(PROBLEM TO WORK ON) The entries below contain a stretch that opens with the line containing "s.answerIllegal.bq = s.bq := rfl" and closes with the line containing "s.answerIllegal.draws = s.draws := rfl"; set down that stretch exactly, both ends included, and nothing else.

Data records

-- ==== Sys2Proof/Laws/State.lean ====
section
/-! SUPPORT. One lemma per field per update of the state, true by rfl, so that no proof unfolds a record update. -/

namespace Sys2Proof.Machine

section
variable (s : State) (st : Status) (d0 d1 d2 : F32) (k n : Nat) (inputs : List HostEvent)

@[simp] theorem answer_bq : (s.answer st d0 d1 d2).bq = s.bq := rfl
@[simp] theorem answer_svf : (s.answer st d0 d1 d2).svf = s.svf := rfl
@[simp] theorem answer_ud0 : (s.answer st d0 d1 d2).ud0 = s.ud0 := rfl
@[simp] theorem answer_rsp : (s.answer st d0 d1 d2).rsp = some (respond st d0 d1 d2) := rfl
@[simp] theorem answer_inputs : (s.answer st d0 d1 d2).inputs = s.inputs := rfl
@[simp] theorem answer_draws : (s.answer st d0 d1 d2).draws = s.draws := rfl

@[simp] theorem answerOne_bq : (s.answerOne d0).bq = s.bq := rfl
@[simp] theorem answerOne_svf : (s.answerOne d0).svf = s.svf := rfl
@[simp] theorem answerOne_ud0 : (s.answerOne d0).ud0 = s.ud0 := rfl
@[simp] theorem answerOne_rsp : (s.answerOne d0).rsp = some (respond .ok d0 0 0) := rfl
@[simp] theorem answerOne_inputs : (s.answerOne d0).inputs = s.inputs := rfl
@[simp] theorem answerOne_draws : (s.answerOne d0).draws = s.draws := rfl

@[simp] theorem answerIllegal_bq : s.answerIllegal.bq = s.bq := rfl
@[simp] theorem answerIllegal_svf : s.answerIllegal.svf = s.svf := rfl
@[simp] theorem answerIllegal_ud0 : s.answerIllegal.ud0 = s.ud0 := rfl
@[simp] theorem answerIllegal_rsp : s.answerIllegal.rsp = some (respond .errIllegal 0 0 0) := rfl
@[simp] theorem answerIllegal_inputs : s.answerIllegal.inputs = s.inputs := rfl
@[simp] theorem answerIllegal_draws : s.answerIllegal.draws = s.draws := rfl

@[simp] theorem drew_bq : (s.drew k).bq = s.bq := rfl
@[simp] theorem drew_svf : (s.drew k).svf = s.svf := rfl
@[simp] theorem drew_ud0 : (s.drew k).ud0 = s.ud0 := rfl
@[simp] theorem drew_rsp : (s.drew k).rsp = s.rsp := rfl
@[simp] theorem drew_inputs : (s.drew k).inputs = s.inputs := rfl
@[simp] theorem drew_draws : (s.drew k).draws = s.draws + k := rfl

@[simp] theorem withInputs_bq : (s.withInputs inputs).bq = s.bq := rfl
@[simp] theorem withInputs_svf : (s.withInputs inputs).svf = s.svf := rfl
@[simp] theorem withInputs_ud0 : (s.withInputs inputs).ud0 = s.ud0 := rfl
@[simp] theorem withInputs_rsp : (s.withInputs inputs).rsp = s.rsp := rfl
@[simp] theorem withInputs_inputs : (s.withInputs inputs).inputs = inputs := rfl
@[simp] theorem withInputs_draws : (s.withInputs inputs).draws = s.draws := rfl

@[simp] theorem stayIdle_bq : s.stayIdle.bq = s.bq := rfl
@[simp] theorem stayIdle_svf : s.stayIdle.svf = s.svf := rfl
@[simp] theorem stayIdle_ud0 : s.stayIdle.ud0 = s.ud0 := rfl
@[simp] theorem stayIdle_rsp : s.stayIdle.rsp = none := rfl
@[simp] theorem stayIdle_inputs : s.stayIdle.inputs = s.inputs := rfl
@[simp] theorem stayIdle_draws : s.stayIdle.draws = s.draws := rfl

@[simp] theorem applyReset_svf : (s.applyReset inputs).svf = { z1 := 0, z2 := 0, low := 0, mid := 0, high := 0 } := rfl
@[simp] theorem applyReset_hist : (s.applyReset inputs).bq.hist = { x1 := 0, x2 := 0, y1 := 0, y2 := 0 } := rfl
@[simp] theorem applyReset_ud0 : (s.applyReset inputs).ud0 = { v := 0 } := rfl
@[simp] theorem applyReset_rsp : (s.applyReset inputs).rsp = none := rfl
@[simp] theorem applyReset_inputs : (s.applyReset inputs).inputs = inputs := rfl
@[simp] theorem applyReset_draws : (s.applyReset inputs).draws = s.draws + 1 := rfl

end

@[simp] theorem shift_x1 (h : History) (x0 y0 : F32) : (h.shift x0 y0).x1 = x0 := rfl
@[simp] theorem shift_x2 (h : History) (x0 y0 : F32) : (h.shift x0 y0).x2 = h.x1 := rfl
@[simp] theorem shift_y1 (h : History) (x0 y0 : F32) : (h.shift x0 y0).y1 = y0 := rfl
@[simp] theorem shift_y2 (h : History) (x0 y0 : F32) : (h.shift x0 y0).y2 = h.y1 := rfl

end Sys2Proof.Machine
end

(WRITTEN ANSWER)
@[simp] theorem answerIllegal_bq : s.answerIllegal.bq = s.bq := rfl
@[simp] theorem answerIllegal_svf : s.answerIllegal.svf = s.svf := rfl
@[simp] theorem answerIllegal_ud0 : s.answerIllegal.ud0 = s.ud0 := rfl
@[simp] theorem answerIllegal_rsp : s.answerIllegal.rsp = some (respond .errIllegal 0 0 0) := rfl
@[simp] theorem answerIllegal_inputs : s.answerIllegal.inputs = s.inputs := rfl
@[simp] theorem answerIllegal_draws : s.answerIllegal.draws = s.draws := rfl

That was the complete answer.